Op die manier is getracht om tot een nadere invulling van het begrip “verwaarloosd schip” te komen en worden concretere handvatten aangereikt om te kunnen handhaven.

V - Aan artikel 11 lid 2 (intrekkingsgronden) wordt een nieuw sublid toegevoegd dat als volgt luidt:

e.indien sprake is van een verwaarloosd schip als omschreven in artikel 1 onder p.

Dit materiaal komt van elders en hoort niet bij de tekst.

-- ==== Sys2Proof/Laws/State.lean ====
section
/-! SUPPORT. What each setter of a part leaves of every other field: one lemma per field per setter, true by rfl. -/

namespace Sys2Proof.Machine

@[simp] theorem Leaf.emit_kind (l : Leaf) (o : Out) : (Leaf.emit l o).kind = l.kind := rfl
@[simp] theorem Leaf.emit_fuses (l : Leaf) (o : Out) : (Leaf.emit l o).fuses = l.fuses := rfl
@[simp] theorem Leaf.emit_time (l : Leaf) (o : Out) : (Leaf.emit l o).time = l.time := rfl
@[simp] theorem Leaf.emit_path (l : Leaf) (o : Out) : (Leaf.emit l o).path = l.path := rfl
@[simp] theorem Leaf.emit_appts (l : Leaf) (o : Out) : (Leaf.emit l o).appts = l.appts := rfl
@[simp] theorem Leaf.emit_det (l : Leaf) (o : Out) : (Leaf.emit l o).det = l.det := rfl
@[simp] theorem Leaf.emit_ring (l : Leaf) (o : Out) : (Leaf.emit l o).ring = l.ring := rfl
@[simp] theorem Leaf.emit_cfg (l : Leaf) (o : Out) : (Leaf.emit l o).cfg = l.cfg := rfl
@[simp] theorem Leaf.emit_cnt (l : Leaf) (o : Out) : (Leaf.emit l o).cnt = l.cnt := rfl
@[simp] theorem Leaf.emit_snap (l : Leaf) (o : Out) : (Leaf.emit l o).snap = l.snap := rfl
@[simp] theorem Leaf.emit_inputs (l : Leaf) (o : Out) : (Leaf.emit l o).inputs = l.inputs := rfl
@[simp] theorem Leaf.emit_trace (l : Leaf) (o : Out) : (Leaf.emit l o).trace = l.trace := rfl
@[simp] theorem Leaf.emit_dump (l : Leaf) (o : Out) : (Leaf.emit l o).dump = l.dump := rfl
@[simp] theorem Leaf.emit_hp (l : Leaf) (o : Out) : (Leaf.emit l o).hp = l.hp := rfl
@[simp] theorem Leaf.emit_assay (l : Leaf) (o : Out) : (Leaf.emit l o).assay = l.assay := rfl
@[simp] theorem Leaf.emit_health (l : Leaf) (o : Out) : (Leaf.emit l o).health = l.health := rfl
@[simp] theorem Leaf.emit_led (l : Leaf) (o : Out) : (Leaf.emit l o).led = l.led := rfl
@[simp] theorem Leaf.emit_gb (l : Leaf) (o : Out) : (Leaf.emit l o).gb = l.gb := rfl
@[simp] theorem Leaf.emit_att (l : Leaf) (o : Out) : (Leaf.emit l o).att = l.att := rfl
@[simp] theorem Leaf.emit_cv (l : Leaf) (o : Out) : (Leaf.emit l o).cv = l.cv := rfl
@[simp] theorem Leaf.emit_pwr (l : Leaf) (o : Out) : (Leaf.emit l o).pwr = l.pwr := rfl
@[simp] theorem Leaf.emit_seq (l : Leaf) (o : Out) : (Leaf.emit l o).seq = l.seq := rfl
@[simp] theorem Leaf.emit_out (l : Leaf) (o : Out) : (Leaf.emit l o).out = o :: l.out := rfl
@[simp] theorem Leaf.emit_free (l : Leaf) (o : Out) : (Leaf.emit l o).free = l.free := rfl

@[simp] theorem Leaf.emitAll_kind (l : Leaf) (os : List Out) : (Leaf.emitAll l os).kind = l.kind := rfl
@[simp] theorem Leaf.emitAll_fuses (l : Leaf) (os : List Out) : (Leaf.emitAll l os).fuses = l.fuses := rfl
@[simp] theorem Leaf.emitAll_time (l : Leaf) (os : List Out) : (Leaf.emitAll l os).time = l.time := rfl
@[simp] theorem Leaf.emitAll_path (l : Leaf) (os : List Out) : (Leaf.emitAll l os).path = l.path := rfl
@[simp] theorem Leaf.emitAll_appts (l : Leaf) (os : List Out) : (Leaf.emitAll l os).appts = l.appts := rfl
@[simp] theorem Leaf.emitAll_det (l : Leaf) (os : List Out) : (Leaf.emitAll l os).det = l.det := rfl
@[simp] theorem Leaf.emitAll_ring (l : Leaf) (os : List Out) : (Leaf.emitAll l os).ring = l.ring := rfl
@[simp] theorem Leaf.emitAll_cfg (l : Leaf) (os : List Out) : (Leaf.emitAll l os).cfg = l.cfg := rfl
@[simp] theorem Leaf.emitAll_cnt (l : Leaf) (os : List Out) : (Leaf.emitAll l os).cnt = l.cnt := rfl
@[simp] theorem Leaf.emitAll_snap (l : Leaf) (os : List Out) : (Leaf.emitAll l os).snap = l.snap := rfl
@[simp] theorem Leaf.emitAll_inputs (l : Leaf) (os : List Out) : (Leaf.emitAll l os).inputs = l.inputs := rfl
@[simp] theorem Leaf.emitAll_trace (l : Leaf) (os : List Out) : (Leaf.emitAll l os).trace = l.trace := rfl
@[simp] theorem Leaf.emitAll_dump (l : Leaf) (os : List Out) : (Leaf.emitAll l os).dump = l.dump := rfl
@[simp] theorem Leaf.emitAll_hp (l : Leaf) (os : List Out) : (Leaf.emitAll l os).hp = l.hp := rfl
@[simp] theorem Leaf.emitAll_assay (l : Leaf) (os : List Out) : (Leaf.emitAll l os).assay = l.assay := rfl
@[simp] theorem Leaf.emitAll_health (l : Leaf) (os : List Out) : (Leaf.emitAll l os).health = l.health := rfl
@[simp] theorem Leaf.emitAll_led (l : Leaf) (os : List Out) : (Leaf.emitAll l os).led = l.led := rfl
@[simp] theorem Leaf.emitAll_gb (l : Leaf) (os : List Out) : (Leaf.emitAll l os).gb = l.gb := rfl
@[simp] theorem Leaf.emitAll_att (l : Leaf) (os : List Out) : (Leaf.emitAll l os).att = l.att := rfl
@[simp] theorem Leaf.emitAll_cv (l : Leaf) (os : List Out) : (Leaf.emitAll l os).cv = l.cv := rfl
@[simp] theorem Leaf.emitAll_pwr (l : Leaf) (os : List Out) : (Leaf.emitAll l os).pwr = l.pwr := rfl
@[simp] theorem Leaf.emitAll_seq (l : Leaf) (os : List Out) : (Leaf.emitAll l os).seq = l.seq := rfl
@[simp] theorem Leaf.emitAll_out (l : Leaf) (os : List Out) : (Leaf.emitAll l os).out = os.reverse ++ l.out := rfl
@[simp] theorem Leaf.emitAll_free (l : Leaf) (os : List Out) : (Leaf.emitAll l os).free = l.free := rfl

@[simp] theorem Leaf.setStn_kind (l : Leaf) (i : Nat) (v : Station) : (Leaf.setStn l i v).kind = l.kind := rfl
@[simp] theorem Leaf.setStn_fuses (l : Leaf) (i : Nat) (v : Station) : (Leaf.setStn l i v).fuses = l.fuses := rfl
@[simp] theorem Leaf.setStn_time (l : Leaf) (i : Nat) (v : Station) : (Leaf.setStn l i v).time = l.time := rfl
@[simp] theorem Leaf.setStn_path (l : Leaf) (i : Nat) (v : Station) : (Leaf.setStn l i v).path = l.path := rfl
@[simp] theorem Leaf.setStn_appts (l : Leaf) (i : Nat) (v : Station) : (Leaf.setStn l i v).appts = l.appts := rfl
@[simp] theorem Leaf.setStn_det (l : Leaf) (i : Nat) (v : Station) : (Leaf.setStn l i v).det = l.det := rfl
@[simp] theorem Leaf.setStn_ring (l : Leaf) (i : Nat) (v : Station) : (Leaf.setStn l i v).ring = l.ring := rfl
@[simp] theorem Leaf.setStn_cfg (l : Leaf) (i : Nat) (v : Station) : (Leaf.setStn l i v).cfg = l.cfg := rfl
@[simp] theorem Leaf.setStn_snap (l : Leaf) (i : Nat) (v : Station) : (Leaf.setStn l i v).snap = l.snap := rfl
@[simp] theorem Leaf.setStn_inputs (l : Leaf) (i : Nat) (v : Station) : (Leaf.setStn l i v).inputs = l.inputs := rfl
@[simp] theorem Leaf.setStn_trace (l : Leaf) (i : Nat) (v : Station) : (Leaf.setStn l i v).trace = l.trace := rfl
@[simp] theorem Leaf.setStn_dump (l : Leaf) (i : Nat) (v : Station) : (Leaf.setStn l i v).dump = l.dump := rfl
@[simp] theorem Leaf.setStn_hp (l : Leaf) (i : Nat) (v : Station) : (Leaf.setStn l i v).hp = l.hp := rfl
@[simp] theorem Leaf.setStn_assay (l : Leaf) (i : Nat) (v : Station) : (Leaf.setStn l i v).assay = l.assay := rfl
@[simp] theorem Leaf.setStn_health (l : Leaf) (i : Nat) (v : Station) : (Leaf.setStn l i v).health = l.health := rfl
@[simp] theorem Leaf.setStn_led (l : Leaf) (i : Nat) (v : Station) : (Leaf.setStn l i v).led = l.led := rfl
@[simp] theorem Leaf.setStn_gb (l : Leaf) (i : Nat) (v : Station) : (Leaf.setStn l i v).gb = l.gb := rfl
@[simp] theorem Leaf.setStn_att (l : Leaf) (i : Nat) (v : Station) : (Leaf.setStn l i v).att = l.att := rfl
@[simp] theorem Leaf.setStn_cv (l : Leaf) (i : Nat) (v : Station) : (Leaf.setStn l i v).cv = l.cv := rfl
@[simp] theorem Leaf.setStn_pwr (l : Leaf) (i : Nat) (v : Station) : (Leaf.setStn l i v).pwr = l.pwr := rfl
@[simp] theorem Leaf.setStn_seq (l : Leaf) (i : Nat) (v : Station) : (Leaf.setStn l i v).seq = l.seq := rfl
@[simp] theorem Leaf.setStn_out (l : Leaf) (i : Nat) (v : Station) : (Leaf.setStn l i v).out = l.out := rfl
@[simp] theorem Leaf.setStn_free (l : Leaf) (i : Nat) (v : Station) : (Leaf.setStn l i v).free = l.free := rfl
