end Sys2Proof.Proofs
end

section
/-! PROOFS. The cycle of the time domains that a step without a command is: what `idle` makes of each part. -/

namespace Sys2Proof.Machine

theorem step_idle {s : State} (h : s.pending = []) : step s = .next (idle s) := by
  unfold step; rw [h]

@[simp] theorem idle_leaf (s : State) : (idle s).leaf = { s.leaf with time := TimeDom.tick s.leaf.time } := rfl

/-- The Tervon's time moves first, and its internal leaf then takes the moved time (R220). -/
@[simp] theorem idle_tv (s : State) : (idle s).tv = Tervon.syncTime { s.tv with time := TimeDom.tick s.tv.time } := rfl

@[simp] theorem idle_pending (s : State) : (idle s).pending = s.pending := rfl

end Sys2Proof.Machine
end

section
/-! PROOFS. Time, the links, lanes and frames that carry it, appointments, and the frames of leaves: each obligation of a family of commands is the
conjunction of the family's laws, one per command. -/

namespace Sys2Proof.Proofs

open Sys2Proof.Machine Sys2Proof.Claims

/-- Settles O2, by what `idle` makes of the ring leaf, of the Tervon with its internal leaf, and of the queue. -/
theorem emptyQueueRunsOneCycle : Obligations.EmptyQueueRunsOneCycle := by
  intro s h
  exact ⟨idle s, step_idle h, idle_leaf s, idle_tv s, (idle_pending s).trans h⟩

/-- Settles O14, by the laws of a software PTP message sent, which end at the 32 entries of the queue, and received. -/
theorem ptpTimesAreQueued : Obligations.PtpTimesAreQueued := by
  unfold Obligations.PtpTimesAreQueued
  exact ⟨ptpStamped, ptpReceived⟩

/-- Settles O19, by the laws of the commands that move a lane at either end (`spareAlignedAnswers`, `laneSwapSwaps`, `leafLaneReady`, `tervonLaneReady`)
and of those that recalibrate one. -/
theorem lanesMoveAndRecalibrate : Obligations.LanesMoveAndRecalibrate := by
  unfold Obligations.LanesMoveAndRecalibrate
  exact ⟨spareAlignedAnswers, laneSwapSwaps, leafLaneReady, tervonLaneReady, recalCompletes, lanesRecalibrate, recalibrationForms⟩

/-- Settles O21, by the laws of a link that comes up at a leaf and at a Tervon, of the probes, and of the frames that go on or are ignored. -/
theorem linksTrainAndDiscover : Obligations.LinksTrainAndDiscover := by
  unfold Obligations.LinksTrainAndDiscover
  exact ⟨leafLinkTrained, tervonLinkTrained, probeEchoed, discoveryPassesOn, leafProbeEcho, wakeBurstForwarded, nopsIgnored⟩

/-- Settles O26, by the laws of the exchange period, of each frame of an exchange where it is received, and of those that a leaf passes on. -/
theorem timeIsExchanged : Obligations.TimeIsExchanged := by
  unfold Obligations.TimeIsExchanged
  exact ⟨exchangePeriods, exchangeFrames, leafSyncs, tervonSyncs, leafFollows, tervonFollows, tervonAnswersDelay, leafSyncPasses, leafFollowPasses,
    leafDelayReqPasses⟩

/-- The delay and the offset of an exchange are half the sum and half the difference of its two legs (R47). -/
theorem exchangeValues_eq : ExchangeValues := by
  intro t1 t2 t3 t4 cf cb
  rfl

/-- Settles O27, by the laws of the frame that completes an exchange at a leaf and at a Tervon, of the values of an exchange, and of holdover. -/
theorem exchangesSteer : Obligations.ExchangesSteer := by
  unfold Obligations.ExchangesSteer
  exact ⟨leafExchangeEnds, tervonExchangeEnds, exchangeValues_eq, holdoverBegins, holdoverLong, primaryFails⟩

/-- Settles O28, by the laws of a root's inputs and their loss, of the pulse that it puts out, and of the three forms of TIME_ADJUST. -/
theorem rootsTakeTheirTime : Obligations.RootsTakeTheirTime := by
  unfold Obligations.RootsTakeTheirTime
  exact ⟨ppsAccepted, ref10M, ppsDisqualified, steerExpires, ppsOut, secondsSet, steersApply, ptpSent⟩

/-- Settles O29, by the laws of TIME_CTL written and applied, and of each measurement that the path constants of a ring rest on. -/
theorem timeIsControlledAndCalibrated : Obligations.TimeIsControlledAndCalibrated := by
  unfold Obligations.TimeIsControlledAndCalibrated
  exact ⟨timeCtlWritten, timeCtlApplies, portLatencyMeasured, calReportKept, ringCalibrated, calibrationReruns, pathSums⟩

/-- Settles O30, by the laws of APPOINT and of the SNAPSHOT and MARK slots that fire, at a leaf and at a Tervon. -/
theorem appointmentsAreMadeAndFire : Obligations.AppointmentsAreMadeAndFire := by
  unfold Obligations.AppointmentsAreMadeAndFire
  exact ⟨appointStored, appointStatus, leafSnapshots, leafSkips, tervonSnapshots, marksFire, slotsAdvance⟩

/-- Settles O50, by the laws of the frames that a holder takes from its leaves, a law per type, of the watermark and of the aging sweep. -/
theorem leafFramesAreTaken : Obligations.LeafFramesAreTaken := by
  unfold Obligations.LeafFramesAreTaken
  exact ⟨tallyReceived, histReceived, tallyEnds, watermarkLags, agingSweeps, healthReceived, traceReceived, dumpReceived⟩

end Sys2Proof.Proofs
end

section
/-! PROOFS. What a station holds: its counts and its queued entries as sums, and that an edge moves or adds counts but never drops one unseen
(R64 to R66). -/

namespace Sys2Proof.Claims

open Sys2Proof.Machine

/-- The counts in a table of pre-counters. -/
def preSum (m : Cells Byte) : Nat := ((List.range 68).map fun i => (Cells.get 0 m i).toNat).sum

/-- The counts in a list of entries, where the marker of a freeze is no count. -/
def entrySum (es : List (Nat × Byte)) : Nat := ((es.filter fun e => decide (e.1 < 68)).map fun e => e.2.toNat).sum

theorem held_eq (s : Station) : held s = preSum s.pre + entrySum s.drain + entrySum s.queue := rfl

@[simp] theorem entrySum_cons (e : Nat × Byte) (es : List (Nat × Byte)) :
    entrySum (e :: es) = (if e.1 < 68 then e.2.toNat else 0) + entrySum es := by
  unfold entrySum
  by_cases h : e.1 < 68 <;> simp [h]

@[simp] theorem entrySum_append (es fs : List (Nat × Byte)) : entrySum (es ++ fs) = entrySum es + entrySum fs := by
  simp [entrySum]

@[simp] theorem entrySum_nil : entrySum [] = 0 := rfl

/-- A table of pre-counters in canonical form, with sources 0 to 67 alone. -/
def PreOk (m : Cells Byte) : Prop := Cells.wf 0 m = true ∧ ∀ i : Nat, 68 ≤ i → Cells.get 0 m i = 0

theorem PreOk.set {m : Cells Byte} (h : PreOk m) {i : Nat} (hi : i < 68) (v : Byte) : PreOk (Cells.set 0 m i v) := by
  obtain ⟨hwf, hget⟩ := h
  refine ⟨Cells.wf_set 0 m i v hwf, fun j hj => ?_⟩
  rw [Cells.get_set_ne 0 m i j v (by omega)]
  exact hget j hj

theorem preSum_eq_sum (m : Cells Byte) : preSum m = ∑ i ∈ Finset.range 68, (Cells.get 0 m i).toNat := rfl

/-- A write moves the sum by what it puts in place of what it takes out. -/
theorem preSum_set {m : Cells Byte} (hwf : Cells.wf 0 m = true) {i : Nat} (hi : i < 68) (v : Byte) :
    preSum (Cells.set 0 m i v) + (Cells.get 0 m i).toNat = preSum m + v.toNat := by
  have hmem : i ∈ Finset.range 68 := Finset.mem_range.2 hi
  have hrest : ∑ j ∈ (Finset.range 68).erase i, (Cells.get 0 (Cells.set 0 m i v) j).toNat
      = ∑ j ∈ (Finset.range 68).erase i, (Cells.get 0 m j).toNat :=
    Finset.sum_congr rfl fun j hj => by rw [Cells.get_set_ne 0 m i j v (Finset.ne_of_mem_erase hj)]
  rw [preSum_eq_sum, preSum_eq_sum, ← Finset.add_sum_erase _ _ hmem, ← Finset.add_sum_erase _ _ hmem, hrest,
    Cells.get_set_same 0 m i v hwf]
  omega

/-! ### The entry that an edge writes -/

theorem lt_of_mem_rrOrder {rr i : Nat} (h : i ∈ rrOrder rr) : i < 68 := by
  obtain ⟨j, -, rfl⟩ := List.mem_map.1 h
  exact Nat.mod_lt _ (by decide)

theorem pick_lt {s : Station} {i : Nat} (h : Station.pick s = some i) : i < 68 := by
  unfold Station.pick at h
  split at h
  next k hk =>
    obtain rfl := Option.some.inj h
    exact lt_of_mem_rrOrder (List.mem_of_find?_eq_some hk)
  next =>
    split at h
    next => exact lt_of_mem_rrOrder (List.mem_of_find?_eq_some h)
    next => exact absurd h (by simp)

/-- What an edge's entry does: nothing, the head of the drain bank to the queue, or a whole pre-counter to the queue (R65). -/
theorem emitEntry_cases (s : Station) :
    Station.emitEntry s = s ∨
    (∃ e r, s.drain = e :: r ∧ Station.emitEntry s = { s with queue := s.queue ++ [e], drain := r }) ∨
    ∃ i, i < 68 ∧ Station.emitEntry s =
      { s with queue := s.queue ++ [(i, Cells.get 0 s.pre i)], pre := Cells.set 0 s.pre i 0, rr := (i + 1) % 68 } := by
  unfold Station.emitEntry
  split
  next => exact .inl rfl
  next =>
    split
    next e r hd => exact .inr (.inl ⟨e, r, hd, rfl⟩)
    next =>
      split
      next i hp => exact .inr (.inr ⟨i, pick_lt hp, rfl⟩)
      next => exact .inl rfl

theorem preOk_emitEntry {s : Station} (h : PreOk s.pre) : PreOk (Station.emitEntry s).pre := by
  rcases emitEntry_cases s with he | ⟨e, r, -, he⟩ | ⟨i, hi, he⟩ <;> rw [he]
  · exact h
  · exact h
  · exact h.set hi 0

/-- The entry that an edge writes moves counts and changes their number nowhere. -/
theorem held_emitEntry {s : Station} (h : PreOk s.pre) : held (Station.emitEntry s) = held s := by
  rcases emitEntry_cases s with he | ⟨e, r, hd, he⟩ | ⟨i, hi, he⟩ <;> rw [he]
  · simp only [held_eq, hd, entrySum_append, entrySum_cons, entrySum_nil]
    omega
  · have hsum := preSum_set h.1 hi 0
    simp only [held_eq, entrySum_append, entrySum_cons, entrySum_nil, if_pos hi]
    rw [show (0 : Byte).toNat = 0 from rfl] at hsum
    omega

/-! ### The increments of an edge -/

/-- An increment goes to its pre-counter, and what this cannot hold to the lost part (R66). -/
theorem held_addPre {s : Station} (h : PreOk s.pre) {src : Nat} (hs : src < 68) (n : Nat) :
    held (Station.addPre s src n).1 + (Station.addPre s src n).2 = held s + n := by
  have hsum := preSum_set h.1 hs (BitVec.ofNat 8 (min ((Cells.get 0 s.pre src).toNat + n) 255))
  rw [BitVec.toNat_ofNat, Nat.mod_eq_of_lt (by omega)] at hsum
  simp only [Station.addPre, held_eq]
  omega

theorem preOk_addPre {s : Station} (h : PreOk s.pre) {src : Nat} (hs : src < 68) (n : Nat) :
    PreOk (Station.addPre s src n).1.pre := h.set hs _

/-- Adding increments one after another, with the sum of their lost parts, as an edge does. -/
def addIncs (incs : List (Nat × Nat)) (a : Station × Nat) : Station × Nat :=
  incs.foldl (fun a e => ((Station.addPre a.1 e.1 e.2).1, a.2 + (Station.addPre a.1 e.1 e.2).2)) a

theorem edge_eq (s : Station) (lines : DWord) (vld : Bool) (slots : Half) :
    Station.edge s lines vld slots =
      let a := addIncs (StnCfg.increments s.cfg s.prev lines vld slots) (Station.emitEntry s, 0)
      ({ a.1 with prev := lines }, a.2) := rfl

@[simp] theorem addIncs_nil (a : Station × Nat) : addIncs [] a = a := rfl

@[simp] theorem addIncs_cons (e : Nat × Nat) (r : List (Nat × Nat)) (a : Station × Nat) :
    addIncs (e :: r) a = addIncs r ((Station.addPre a.1 e.1 e.2).1, a.2 + (Station.addPre a.1 e.1 e.2).2) := rfl

theorem addIncs_spec (incs : List (Nat × Nat)) (hlt : ∀ e ∈ incs, e.1 < 68) (a : Station × Nat) (h : PreOk a.1.pre) :
    held (addIncs incs a).1 + (addIncs incs a).2 = held a.1 + a.2 + (incs.map Prod.snd).sum ∧ PreOk (addIncs incs a).1.pre := by
  induction incs generalizing a with
  | nil => simpa using h
  | cons e r ih =>
    have he : e.1 < 68 := hlt e (by simp)
    have hadd := held_addPre h he e.2
    obtain ⟨hheld, hok⟩ := ih (fun x hx => hlt x (by simp [hx]))
      ((Station.addPre a.1 e.1 e.2).1, a.2 + (Station.addPre a.1 e.1 e.2).2) (preOk_addPre h he e.2)
    rw [addIncs_cons]
    refine ⟨?_, hok⟩
    rw [hheld]
    simp only [List.map_cons, List.sum_cons]
    omega

/-- An edge adds to the lines 0 to 63 and to the slot states 64 to 67 alone. -/
theorem increments_lt (c : StnCfg) (prev cur : DWord) (vld : Bool) (slots : Half) :
    ∀ e ∈ StnCfg.increments c prev cur vld slots, e.1 < 68 := by
  intro e he
  rcases List.mem_append.1 he with hline | hslot
  · refine List.foldlRecOn (motive := fun acc : List (Nat × Nat) => ∀ x ∈ acc, x.1 < 68) _ _ ?_ (fun acc hacc x hx => ?_) e hline
    · exact fun x hx => absurd hx List.not_mem_nil
    · obtain ⟨b, -, rfl⟩ := List.mem_map.1 hx
      split
      next => exact hacc
      next =>
        intro y hy
        rcases List.mem_append.1 hy with h | h
        · exact hacc y h
        · rw [List.mem_singleton.1 h]
          exact Nat.lt_trans b.2.1.isLt (by decide)
  · split at hslot
    next =>
      split at hslot
      next =>
        obtain ⟨q, hq, rfl⟩ := List.mem_map.1 hslot
        have := List.mem_range.1 hq
        show 64 + q < 68
        omega
      next => simp at hslot
    next => simp at hslot

end Sys2Proof.Claims

namespace Sys2Proof.Proofs

open Sys2Proof.Machine Sys2Proof.Claims

/-- Settles O12: the entry that the edge writes moves counts (`held_emitEntry`), and each increment goes to a pre-counter or to the lost part
(`addIncs_spec`). -/
theorem countsAreConserved : Obligations.CountsAreConserved := by
  intro s lines vld slots hwf hget
  have hok : PreOk s.pre := ⟨hwf, hget⟩
  obtain ⟨hheld, hpre⟩ := addIncs_spec _ (increments_lt s.cfg s.prev lines vld slots) (Station.emitEntry s, 0) (preOk_emitEntry hok)
  rw [held_emitEntry hok, Nat.add_zero] at hheld
  rw [edge_eq]
  exact ⟨hheld, hpre⟩

end Sys2Proof.Proofs
end

section
/-! PROOFS. The changes of a Tally stream (R101, R150): LEB128 values, the bitmap of a group, a group, and the groups of a stream. -/

namespace Sys2Proof.Claims

open Sys2Proof.Machine

/-- A value below 2^(7 n) reads back from its LEB128 bytes with `n` bytes allowed, whatever follows. -/
theorem unleb128_leb128 (n m v : Nat) (rest : List Byte) (hnm : n ≤ m) (hv : v ≠ 0) (hlt : v < 2 ^ (7 * n)) :
    unleb128 n (leb128 m v ++ rest) = some (v, rest) := by
  induction n generalizing m v with
  | zero => exact absurd hlt (by simpa using hv)
  | succ n ih =>
    obtain ⟨m, rfl⟩ : ∃ k, m = k + 1 := ⟨m - 1, by omega⟩
    by_cases h : v < 128
    · have e : (BitVec.ofNat 8 v).toNat = v := by rw [BitVec.toNat_ofNat]; omega
      simp only [leb128, if_pos h, List.singleton_append, unleb128, e]
    · have e : (BitVec.ofNat 8 (v % 128 + 128)).toNat = v % 128 + 128 := by rw [BitVec.toNat_ofNat]; omega
      have hdiv : v / 128 < 2 ^ (7 * n) := by
        rw [Nat.mul_succ, Nat.pow_add] at hlt
        omega
      have hrec := ih m (v / 128) (by omega) (by omega) hdiv
      simp only [leb128, if_neg h, List.cons_append, unleb128, e, hrec, if_neg (show ¬ v % 128 + 128 < 128 by omega)]
      congr 2
      omega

Toelichting: Op grond van artikel 11 lid 1 sub b was het in feite al mogelijk om een vergunning in te trekken wanneer een schip na vergunningverlening door de tijd heen was afgegleden in een toestand van verwaarlozing. Omdat het oude artikel 1 onder o echter sterk uitgebreid is ten opzichte van de Verordening openbaar vaarwater 2006, is er om die reden voor gekozen om het begrip “verwaarloosd schip” als specifiek benoemde intrekkingsgrond op te nemen. Bovendien wordt zo aansluiting gezocht met het al bestaande artikel 10 lid 1 onder n, waarbij voor de weigeringsgronden van een vergunning wel specifiek werd verwezen naar verwaarloosde schepen.

VI - Artikel 10 lid 1 onder n (weigeringsgronden) komt als volgt te luiden:

n. het schip waarvoor vergunning wordt gevraagd, verwaarloosd is, zoals omschreven in artikel 1 onder p.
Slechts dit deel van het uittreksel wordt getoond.